# [Exercise]
Retype the entries below exactly, but begin at the line containing "with_reducible repeat' (first | assumption | intro _ | apply" and end at the last line.

[Collected data]
theorem State.launch_keeps {s0 : State} {s : State} {l : Half} {typ : Nat} {vc : Nat} {seq : Nat} {color : Nat} {plain : Bytes} (ks : Keeps s0 s) : Keeps1 s0 (State.launch s l typ vc seq color plain) := by
  unfold State.launch
  with_reducible repeat' (first | assumption | intro _ | (extract_lets +onlyGivenNames x; refine Keeps.have (Q := Keeps s0 x) ?_ ?_; dsimp -zeta -iota only [x]; clear x; rotate_left; clear_value x; revert x; intro _ _) | (extract_lets +onlyGivenNames x; clear_value x; revert x; intro _) | apply Keeps.ite | apply State.pulse_keeps | apply State.raise_keeps | apply State.updLink_keeps | apply State.emit_keeps | (simp -zeta -iota only [Keeps1.pair]) | split)

theorem State.sendData_keeps {s0 : State} {s : State} {l : Half} {n : Nat} (ks : Keeps s0 s) : Keeps s0 (State.sendData s l n) := by
  unfold State.sendData
  with_reducible repeat' (first | assumption | intro _ | (extract_lets +onlyGivenNames x; refine Keeps.have (Q := Keeps s0 x) ?_ ?_; dsimp -zeta -iota only [x]; clear x; rotate_left; clear_value x; revert x; intro _ _) | (extract_lets +onlyGivenNames x; clear_value x; revert x; intro _) | apply Keeps.ite | apply State.setFlag_keeps | (refine (State.launch_keeps ?_).out) | apply State.setFld_keeps | apply State.count_keeps | apply State.updLink_keeps | apply State.creditTally_keeps | split)

theorem State.nextData_keeps {s0 : State} {s : State} {l : Half} (ks : Keeps s0 s) : Keeps s0 (State.nextData s l) := by
  unfold State.nextData
  with_reducible repeat' (first | assumption | intro _ | (extract_lets +onlyGivenNames x; refine Keeps.have (Q := Keeps s0 x) ?_ ?_; dsimp -zeta -iota only [x]; clear x; rotate_left; clear_value x; revert x; intro _ _) | (extract_lets +onlyGivenNames x; refine Keeps.isFun x ?_; dsimp -zeta -iota only [x]; clear x) | (extract_lets +onlyGivenNames x; clear_value x; revert x; intro _) | apply Keeps.ite | apply State.sendData_keeps | apply State.drr_keeps | apply State.setDeficit_keeps | (refine Keeps1.eq (by assumption) ?_) | split)

theorem State.frameSend_keeps {s0 : State} {s : State} {l : Half} (ks : Keeps s0 s) : Keeps s0 (State.frameSend s l) := by
  unfold State.frameSend
  with_reducible repeat' (first | assumption | intro _ | (extract_lets +onlyGivenNames x; refine Keeps.have (Q := Keeps s0 x) ?_ ?_; dsimp -zeta -iota only [x]; clear x; rotate_left; clear_value x; revert x; intro _ _) | (extract_lets +onlyGivenNames x; clear_value x; revert x; intro _) | apply Keeps.ite | apply State.pulse_keeps | apply State.straitDown_keeps | (refine (State.launch_keeps ?_).out) | apply State.count_keeps | apply State.updLink_keeps | apply State.nextData_keeps | apply State.tryActive_keeps | apply State.emit_keeps | split)

theorem execStraitFrameSend_keeps {s0 : State} {l : Half} {s : State} (ks : Keeps s0 s) : KeepsR s0 (execStraitFrameSend l s) := by
  unfold execStraitFrameSend
  with_reducible repeat' (first | assumption | apply State.frameSend_keeps | apply KeepsR.next)

theorem State.ackTimeoutSend_keeps {s0 : State} {s : State} {l : Half} (ks : Keeps s0 s) : Keeps s0 (State.ackTimeoutSend s l) := by
  unfold State.ackTimeoutSend
  with_reducible repeat' (first | assumption | intro _ | (extract_lets +onlyGivenNames x; clear_value x; revert x; intro _) | apply Keeps.ite | (refine (State.launch_keeps ?_).out))

theorem execStraitAckTimeout_keeps {s0 : State} {l : Half} {s : State} (ks : Keeps s0 s) : KeepsR s0 (execStraitAckTimeout l s) := by
  unfold execStraitAckTimeout
  with_reducible repeat' (first | assumption | apply State.ackTimeoutSend_keeps | apply KeepsR.next)

theorem State.frameGood_keeps {s0 : State} {s : State} {l : Half} {v : Nat} {set : Nat} (ks : Keeps s0 s) : Keeps s0 (State.frameGood s l v set) := by
  unfold State.frameGood
  with_reducible repeat' (first | assumption | intro _ | (extract_lets +onlyGivenNames x; refine Keeps.have (Q := Keeps s0 x) ?_ ?_; dsimp -zeta -iota only [x]; clear x; rotate_left; clear_value x; revert x; intro _ _) | (extract_lets +onlyGivenNames x; clear_value x; revert x; intro _) | apply Keeps.ite | apply State.pulse_keeps | apply State.setFlag_keeps | apply State.setFld_keeps | apply State.updLink_keeps)

theorem State.oweNak_keeps {s0 : State} {s : State} {l : Half} (ks : Keeps s0 s) : Keeps s0 (State.oweNak s l) := by
  unfold State.oweNak
  with_reducible repeat' (first | assumption | intro _ | apply Keeps.ite | apply State.updLink_keeps)

theorem State.takeAck_keeps {s0 : State} {s : State} {l : Half} {h : FrameHead} (ks : Keeps s0 s) : Keeps s0 (State.takeAck s l h) := by
  unfold State.takeAck
  with_reducible repeat' (first | assumption | intro _ | (extract_lets +onlyGivenNames x; refine Keeps.have (Q := Keeps s0 x) ?_ ?_; dsimp -zeta -iota only [x]; clear x; rotate_left; clear_value x; revert x; intro _ _) | (extract_lets +onlyGivenNames x; clear_value x; revert x; intro _) | apply Keeps.ite | apply State.setFlag_keeps | apply State.straitDown_keeps | apply State.setFld_keeps | apply State.updLink_keeps)

theorem State.takeBoth_keeps {s0 : State} {s : State} {l : Half} {h : FrameHead} (ks : Keeps s0 s) : Keeps s0 (State.takeBoth s l h) := by
  unfold State.takeBoth
  with_reducible repeat' (first | assumption | intro _ | (extract_lets +onlyGivenNames x; refine Keeps.have (Q := Keeps s0 x) ?_ ?_; dsimp -zeta -iota only [x]; clear x; rotate_left; clear_value x; revert x; intro _ _) | apply Keeps.ite | apply State.takeAck_keeps | apply State.updLink_keeps | apply State.creditTally_keeps)

theorem State.acceptData_keeps {s0 : State} {s : State} {l : Half} {h : FrameHead} {plain : Bytes} (ks : Keeps s0 s) : Keeps s0 (State.acceptData s l h plain) := by
  unfold State.acceptData
  with_reducible repeat' (first | assumption | intro _ | (extract_lets +onlyGivenNames x; refine Keeps.have (Q := Keeps s0 x) ?_ ?_; dsimp -zeta -iota only [x]; clear x; rotate_left; clear_value x; revert x; intro _ _) | (extract_lets +onlyGivenNames x; clear_value x; revert x; intro _) | apply Keeps.ite | apply State.rxTally_keeps | apply State.straitDown_keeps | apply State.setFld_keeps | apply State.takeBoth_keeps | apply State.oweNak_keeps | apply State.updLink_keeps)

# [Answer for the task]
  with_reducible repeat' (first | assumption | intro _ | apply Keeps.ite | apply State.updLink_keeps)

theorem State.takeAck_keeps {s0 : State} {s : State} {l : Half} {h : FrameHead} (ks : Keeps s0 s) : Keeps s0 (State.takeAck s l h) := by
  unfold State.takeAck
  with_reducible repeat' (first | assumption | intro _ | (extract_lets +onlyGivenNames x; refine Keeps.have (Q := Keeps s0 x) ?_ ?_; dsimp -zeta -iota only [x]; clear x; rotate_left; clear_value x; revert x; intro _ _) | (extract_lets +onlyGivenNames x; clear_value x; revert x; intro _) | apply Keeps.ite | apply State.setFlag_keeps | apply State.straitDown_keeps | apply State.setFld_keeps | apply State.updLink_keeps)

theorem State.takeBoth_keeps {s0 : State} {s : State} {l : Half} {h : FrameHead} (ks : Keeps s0 s) : Keeps s0 (State.takeBoth s l h) := by
  unfold State.takeBoth
  with_reducible repeat' (first | assumption | intro _ | (extract_lets +onlyGivenNames x; refine Keeps.have (Q := Keeps s0 x) ?_ ?_; dsimp -zeta -iota only [x]; clear x; rotate_left; clear_value x; revert x; intro _ _) | apply Keeps.ite | apply State.takeAck_keeps | apply State.updLink_keeps | apply State.creditTally_keeps)

theorem State.acceptData_keeps {s0 : State} {s : State} {l : Half} {h : FrameHead} {plain : Bytes} (ks : Keeps s0 s) : Keeps s0 (State.acceptData s l h plain) := by
  unfold State.acceptData
  with_reducible repeat' (first | assumption | intro _ | (extract_lets +onlyGivenNames x; refine Keeps.have (Q := Keeps s0 x) ?_ ?_; dsimp -zeta -iota only [x]; clear x; rotate_left; clear_value x; revert x; intro _ _) | (extract_lets +onlyGivenNames x; clear_value x; revert x; intro _) | apply Keeps.ite | apply State.rxTally_keeps | apply State.straitDown_keeps | apply State.setFld_keeps | apply State.takeBoth_keeps | apply State.oweNak_keeps | apply State.updLink_keeps)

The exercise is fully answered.